I ended up implementing a provider-switching layer that routes to Gemini for simple diffs (under 500 lines) and to Claude for complex architectural changes. The routing logic was 30 lines of Python. DSPy's multi-backend patterns inspired the abstraction, though I did not use DSPy itself.

Hallucination Patterns Differ By Provider

Each model hallucinated differently. GPT-4o occasionally invented function names that did not exist in the diff. Claude almost never hallucinated code references but sometimes over-qualified its suggestions with unnecessary caveats. Gemini produced the most concise output but occasionally missed edge cases in error handling paths.

Format compliance — whether the response matched my structured JSON schema — varied significantly. Claude hit 97% compliance with Anthropic's tool use API. GPT-4o reached 94% with structured outputs mode. Gemini was at 89%, though the gap closed to 93% when I switched to their latest function calling format.
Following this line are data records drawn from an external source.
-- ==== Sys2Proof/Laws/Frames.lean ====
section
/-! SUPPORT. The fields each shared operation of the sequencer, the reflex block, the result path and the boundary leaves alone. -/

namespace Sys2Proof.Machine

set_option Elab.async false

variable (s : State)

/-- Triggers raised one after the other. -/
abbrev State.raiseAll (l : List (Fin 24)) : State := l.foldl State.raiseEntry s

/-! ## drop -/

@[simp] theorem State.drop_pending (e : Fin 24) : (s.drop e).pending = s.pending := by simp [State.drop]
@[simp] theorem State.drop_due (e : Fin 24) : (s.drop e).due = s.due := by simp [State.drop]
@[simp] theorem State.drop_now (e : Fin 24) : (s.drop e).now = s.now := by simp [State.drop]
@[simp] theorem State.drop_phase (e : Fin 24) : (s.drop e).phase = s.phase := by simp [State.drop]
@[simp] theorem State.drop_loadTicks (e : Fin 24) : (s.drop e).loadTicks = s.loadTicks := by simp [State.drop]
@[simp] theorem State.drop_cause (e : Fin 24) : (s.drop e).cause = s.cause := by simp [State.drop]
@[simp] theorem State.drop_strap (e : Fin 24) : (s.drop e).strap = s.strap := by simp [State.drop]
@[simp] theorem State.drop_beat (e : Fin 24) : (s.drop e).beat = s.beat := by simp [State.drop]
@[simp] theorem State.drop_units (e : Fin 24) : (s.drop e).units = s.units := by simp [State.drop]
@[simp] theorem State.drop_slots (e : Fin 24) : (s.drop e).slots = s.slots := by simp [State.drop]
@[simp] theorem State.drop_contacts (e : Fin 24) : (s.drop e).contacts = s.contacts := by simp [State.drop]
@[simp] theorem State.drop_rotation (e : Fin 24) : (s.drop e).rotation = s.rotation := by simp [State.drop]
@[simp] theorem State.drop_pins (e : Fin 24) : (s.drop e).pins = s.pins := by simp [State.drop]
@[simp] theorem State.drop_limits (e : Fin 24) : (s.drop e).limits = s.limits := by simp [State.drop]
@[simp] theorem State.drop_reflex (e : Fin 24) : (s.drop e).reflex = s.reflex := by simp [State.drop]
@[simp] theorem State.drop_link (e : Fin 24) : (s.drop e).link = s.link := by simp [State.drop]
@[simp] theorem State.drop_service (e : Fin 24) : (s.drop e).service = s.service := by simp [State.drop]
@[simp] theorem State.drop_profile (e : Fin 24) : (s.drop e).profile = s.profile := by simp [State.drop]
@[simp] theorem State.drop_answer (e : Fin 24) : (s.drop e).answer = s.answer := by simp [State.drop]
@[simp] theorem State.drop_freeCount (e : Fin 24) : (s.drop e).freeCount = s.freeCount := by simp [State.drop]

/-! ## dropRequest -/

@[simp] theorem State.dropRequest_pending (r : ScanRequest) : (s.dropRequest r).pending = s.pending := by unfold State.dropRequest; split <;> simp
@[simp] theorem State.dropRequest_due (r : ScanRequest) : (s.dropRequest r).due = s.due := by unfold State.dropRequest; split <;> simp
@[simp] theorem State.dropRequest_now (r : ScanRequest) : (s.dropRequest r).now = s.now := by unfold State.dropRequest; split <;> simp
@[simp] theorem State.dropRequest_phase (r : ScanRequest) : (s.dropRequest r).phase = s.phase := by unfold State.dropRequest; split <;> simp
@[simp] theorem State.dropRequest_loadTicks (r : ScanRequest) : (s.dropRequest r).loadTicks = s.loadTicks := by unfold State.dropRequest; split <;> simp
@[simp] theorem State.dropRequest_cause (r : ScanRequest) : (s.dropRequest r).cause = s.cause := by unfold State.dropRequest; split <;> simp
@[simp] theorem State.dropRequest_strap (r : ScanRequest) : (s.dropRequest r).strap = s.strap := by unfold State.dropRequest; split <;> simp
@[simp] theorem State.dropRequest_beat (r : ScanRequest) : (s.dropRequest r).beat = s.beat := by unfold State.dropRequest; split <;> simp
@[simp] theorem State.dropRequest_units (r : ScanRequest) : (s.dropRequest r).units = s.units := by unfold State.dropRequest; split <;> simp
@[simp] theorem State.dropRequest_slots (r : ScanRequest) : (s.dropRequest r).slots = s.slots := by unfold State.dropRequest; split <;> simp
@[simp] theorem State.dropRequest_contacts (r : ScanRequest) : (s.dropRequest r).contacts = s.contacts := by unfold State.dropRequest; split <;> simp
@[simp] theorem State.dropRequest_rotation (r : ScanRequest) : (s.dropRequest r).rotation = s.rotation := by unfold State.dropRequest; split <;> simp
@[simp] theorem State.dropRequest_pins (r : ScanRequest) : (s.dropRequest r).pins = s.pins := by unfold State.dropRequest; split <;> simp
@[simp] theorem State.dropRequest_limits (r : ScanRequest) : (s.dropRequest r).limits = s.limits := by unfold State.dropRequest; split <;> simp
@[simp] theorem State.dropRequest_reflex (r : ScanRequest) : (s.dropRequest r).reflex = s.reflex := by unfold State.dropRequest; split <;> simp
@[simp] theorem State.dropRequest_link (r : ScanRequest) : (s.dropRequest r).link = s.link := by unfold State.dropRequest; split <;> simp
@[simp] theorem State.dropRequest_service (r : ScanRequest) : (s.dropRequest r).service = s.service := by unfold State.dropRequest; split <;> simp
@[simp] theorem State.dropRequest_profile (r : ScanRequest) : (s.dropRequest r).profile = s.profile := by unfold State.dropRequest; split <;> simp
@[simp] theorem State.dropRequest_answer (r : ScanRequest) : (s.dropRequest r).answer = s.answer := by unfold State.dropRequest; split <;> simp
@[simp] theorem State.dropRequest_freeCount (r : ScanRequest) : (s.dropRequest r).freeCount = s.freeCount := by unfold State.dropRequest; split <;> simp

/-! ## takeFrom -/

@[simp] theorem State.takeFrom_pending (q : List ScanRequest) : (s.takeFrom q).pending = s.pending := by
  induction q generalizing s with
  | nil => rfl
  | cons r q ih => unfold State.takeFrom; split <;> simp [ih]
@[simp] theorem State.takeFrom_due (q : List ScanRequest) : (s.takeFrom q).due = s.due := by
  induction q generalizing s with
  | nil => rfl
  | cons r q ih => unfold State.takeFrom; split <;> simp [ih]
@[simp] theorem State.takeFrom_now (q : List ScanRequest) : (s.takeFrom q).now = s.now := by
  induction q generalizing s with
  | nil => rfl
  | cons r q ih => unfold State.takeFrom; split <;> simp [ih]
@[simp] theorem State.takeFrom_phase (q : List ScanRequest) : (s.takeFrom q).phase = s.phase := by
  induction q generalizing s with
  | nil => rfl
  | cons r q ih => unfold State.takeFrom; split <;> simp [ih]
@[simp] theorem State.takeFrom_loadTicks (q : List ScanRequest) : (s.takeFrom q).loadTicks = s.loadTicks := by
  induction q generalizing s with
  | nil => rfl
  | cons r q ih => unfold State.takeFrom; split <;> simp [ih]
@[simp] theorem State.takeFrom_cause (q : List ScanRequest) : (s.takeFrom q).cause = s.cause := by
  induction q generalizing s with
  | nil => rfl
  | cons r q ih => unfold State.takeFrom; split <;> simp [ih]
@[simp] theorem State.takeFrom_strap (q : List ScanRequest) : (s.takeFrom q).strap = s.strap := by
  induction q generalizing s with
  | nil => rfl
  | cons r q ih => unfold State.takeFrom; split <;> simp [ih]
@[simp] theorem State.takeFrom_beat (q : List ScanRequest) : (s.takeFrom q).beat = s.beat := by
  induction q generalizing s with
  | nil => rfl
  | cons r q ih => unfold State.takeFrom; split <;> simp [ih]
@[simp] theorem State.takeFrom_units (q : List ScanRequest) : (s.takeFrom q).units = s.units := by
  induction q generalizing s with
  | nil => rfl
  | cons r q ih => unfold State.takeFrom; split <;> simp [ih]
@[simp] theorem State.takeFrom_slots (q : List ScanRequest) : (s.takeFrom q).slots = s.slots := by
  induction q generalizing s with
  | nil => rfl
  | cons r q ih => unfold State.takeFrom; split <;> simp [ih]
@[simp] theorem State.takeFrom_contacts (q : List ScanRequest) : (s.takeFrom q).contacts = s.contacts := by
  induction q generalizing s with
  | nil => rfl
  | cons r q ih => unfold State.takeFrom; split <;> simp [ih]
@[simp] theorem State.takeFrom_rotation (q : List ScanRequest) : (s.takeFrom q).rotation = s.rotation := by
  induction q generalizing s with
  | nil => rfl
  | cons r q ih => unfold State.takeFrom; split <;> simp [ih]
@[simp] theorem State.takeFrom_pins (q : List ScanRequest) : (s.takeFrom q).pins = s.pins := by
  induction q generalizing s with
  | nil => rfl
  | cons r q ih => unfold State.takeFrom; split <;> simp [ih]
@[simp] theorem State.takeFrom_limits (q : List ScanRequest) : (s.takeFrom q).limits = s.limits := by
  induction q generalizing s with
  | nil => rfl
  | cons r q ih => unfold State.takeFrom; split <;> simp [ih]
@[simp] theorem State.takeFrom_reflex (q : List ScanRequest) : (s.takeFrom q).reflex = s.reflex := by
  induction q generalizing s with
  | nil => rfl
  | cons r q ih => unfold State.takeFrom; split <;> simp [ih]
@[simp] theorem State.takeFrom_link (q : List ScanRequest) : (s.takeFrom q).link = s.link := by
  induction q generalizing s with
  | nil => rfl
  | cons r q ih => unfold State.takeFrom; split <;> simp [ih]
@[simp] theorem State.takeFrom_service (q : List ScanRequest) : (s.takeFrom q).service = s.service := by
  induction q generalizing s with
  | nil => rfl
  | cons r q ih => unfold State.takeFrom; split <;> simp [ih]
@[simp] theorem State.takeFrom_profile (q : List ScanRequest) : (s.takeFrom q).profile = s.profile := by
  induction q generalizing s with
  | nil => rfl
  | cons r q ih => unfold State.takeFrom; split <;> simp [ih]
@[simp] theorem State.takeFrom_answer (q : List ScanRequest) : (s.takeFrom q).answer = s.answer := by
  induction q generalizing s with
  | nil => rfl
  | cons r q ih => unfold State.takeFrom; split <;> simp [ih]
@[simp] theorem State.takeFrom_freeCount (q : List ScanRequest) : (s.takeFrom q).freeCount = s.freeCount := by
  induction q generalizing s with
  | nil => rfl
  | cons r q ih => unfold State.takeFrom; split <;> simp [ih]

/-! ## takeNext -/

@[simp] theorem State.takeNext_pending : (s.takeNext).pending = s.pending := by unfold State.takeNext; split <;> simp
@[simp] theorem State.takeNext_due : (s.takeNext).due = s.due := by unfold State.takeNext; split <;> simp
@[simp] theorem State.takeNext_now : (s.takeNext).now = s.now := by unfold State.takeNext; split <;> simp
@[simp] theorem State.takeNext_phase : (s.takeNext).phase = s.phase := by unfold State.takeNext; split <;> simp
@[simp] theorem State.takeNext_loadTicks : (s.takeNext).loadTicks = s.loadTicks := by unfold State.takeNext; split <;> simp
@[simp] theorem State.takeNext_cause : (s.takeNext).cause = s.cause := by unfold State.takeNext; split <;> simp
@[simp] theorem State.takeNext_strap : (s.takeNext).strap = s.strap := by unfold State.takeNext; split <;> simp
@[simp] theorem State.takeNext_beat : (s.takeNext).beat = s.beat := by unfold State.takeNext; split <;> simp
@[simp] theorem State.takeNext_units : (s.takeNext).units = s.units := by unfold State.takeNext; split <;> simp
@[simp] theorem State.takeNext_slots : (s.takeNext).slots = s.slots := by unfold State.takeNext; split <;> simp
@[simp] theorem State.takeNext_contacts : (s.takeNext).contacts = s.contacts := by unfold State.takeNext; split <;> simp
@[simp] theorem State.takeNext_rotation : (s.takeNext).rotation = s.rotation := by unfold State.takeNext; split <;> simp
@[simp] theorem State.takeNext_pins : (s.takeNext).pins = s.pins := by unfold State.takeNext; split <;> simp
@[simp] theorem State.takeNext_limits : (s.takeNext).limits = s.limits := by unfold State.takeNext; split <;> simp
@[simp] theorem State.takeNext_reflex : (s.takeNext).reflex = s.reflex := by unfold State.takeNext; split <;> simp
@[simp] theorem State.takeNext_link : (s.takeNext).link = s.link := by unfold State.takeNext; split <;> simp
@[simp] theorem State.takeNext_service : (s.takeNext).service = s.service := by unfold State.takeNext; split <;> simp
@[simp] theorem State.takeNext_profile : (s.takeNext).profile = s.profile := by unfold State.takeNext; split <;> simp
@[simp] theorem State.takeNext_answer : (s.takeNext).answer = s.answer := by unfold State.takeNext; split <;> simp
@[simp] theorem State.takeNext_freeCount : (s.takeNext).freeCount = s.freeCount := by unfold State.takeNext; split <;> simp

/-! ## join -/

@[simp] theorem State.join_pending (r : ScanRequest) : (s.join r).pending = s.pending := by simp [State.join]
@[simp] theorem State.join_due (r : ScanRequest) : (s.join r).due = s.due := by simp [State.join]
@[simp] theorem State.join_now (r : ScanRequest) : (s.join r).now = s.now := by simp [State.join]
@[simp] theorem State.join_phase (r : ScanRequest) : (s.join r).phase = s.phase := by simp [State.join]
@[simp] theorem State.join_loadTicks (r : ScanRequest) : (s.join r).loadTicks = s.loadTicks := by simp [State.join]
@[simp] theorem State.join_cause (r : ScanRequest) : (s.join r).cause = s.cause := by simp [State.join]
@[simp] theorem State.join_strap (r : ScanRequest) : (s.join r).strap = s.strap := by simp [State.join]
@[simp] theorem State.join_beat (r : ScanRequest) : (s.join r).beat = s.beat := by simp [State.join]
@[simp] theorem State.join_units (r : ScanRequest) : (s.join r).units = s.units := by simp [State.join]
@[simp] theorem State.join_slots (r : ScanRequest) : (s.join r).slots = s.slots := by simp [State.join]
@[simp] theorem State.join_contacts (r : ScanRequest) : (s.join r).contacts = s.contacts := by simp [State.join]
@[simp] theorem State.join_rotation (r : ScanRequest) : (s.join r).rotation = s.rotation := by simp [State.join]
@[simp] theorem State.join_pins (r : ScanRequest) : (s.join r).pins = s.pins := by simp [State.join]
@[simp] theorem State.join_limits (r : ScanRequest) : (s.join r).limits = s.limits := by simp [State.join]
@[simp] theorem State.join_reflex (r : ScanRequest) : (s.join r).reflex = s.reflex := by simp [State.join]
@[simp] theorem State.join_link (r : ScanRequest) : (s.join r).link = s.link := by simp [State.join]
@[simp] theorem State.join_service (r : ScanRequest) : (s.join r).service = s.service := by simp [State.join]
@[simp] theorem State.join_profile (r : ScanRequest) : (s.join r).profile = s.profile := by simp [State.join]
@[simp] theorem State.join_answer (r : ScanRequest) : (s.join r).answer = s.answer := by simp [State.join]
@[simp] theorem State.join_freeCount (r : ScanRequest) : (s.join r).freeCount = s.freeCount := by simp [State.join]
The Learn Prompting taxonomy classifies these as different failure modes requiring different mitigation strategies. I found that vendor-specific prompt testing with PROMPTFOO was essential — a prompt that works perfectly on Claude can produce garbage on GPT-4o and vice versa.

The Provider-Switching Architecture

The reference architecture I landed on has three layers: a prompt template layer that adapts per provider, a routing layer that selects providers based on task characteristics, and a fallback layer that retries on a different provider if the primary fails.

The total implementation was about 400 lines of Python. The key insight: treat your prompt as a versioned asset with provider-specific variants, not a single string you copy-paste. PROMPTFOO's regression testing framework made it possible to validate all three variants against the same test suite before deploying.

The repo is open — it includes the full prompt templates, the routing logic, and a test suite of 50 diffs with expected outputs. This is the kind of infrastructure I wish existed when I started building multi-provider LLM features.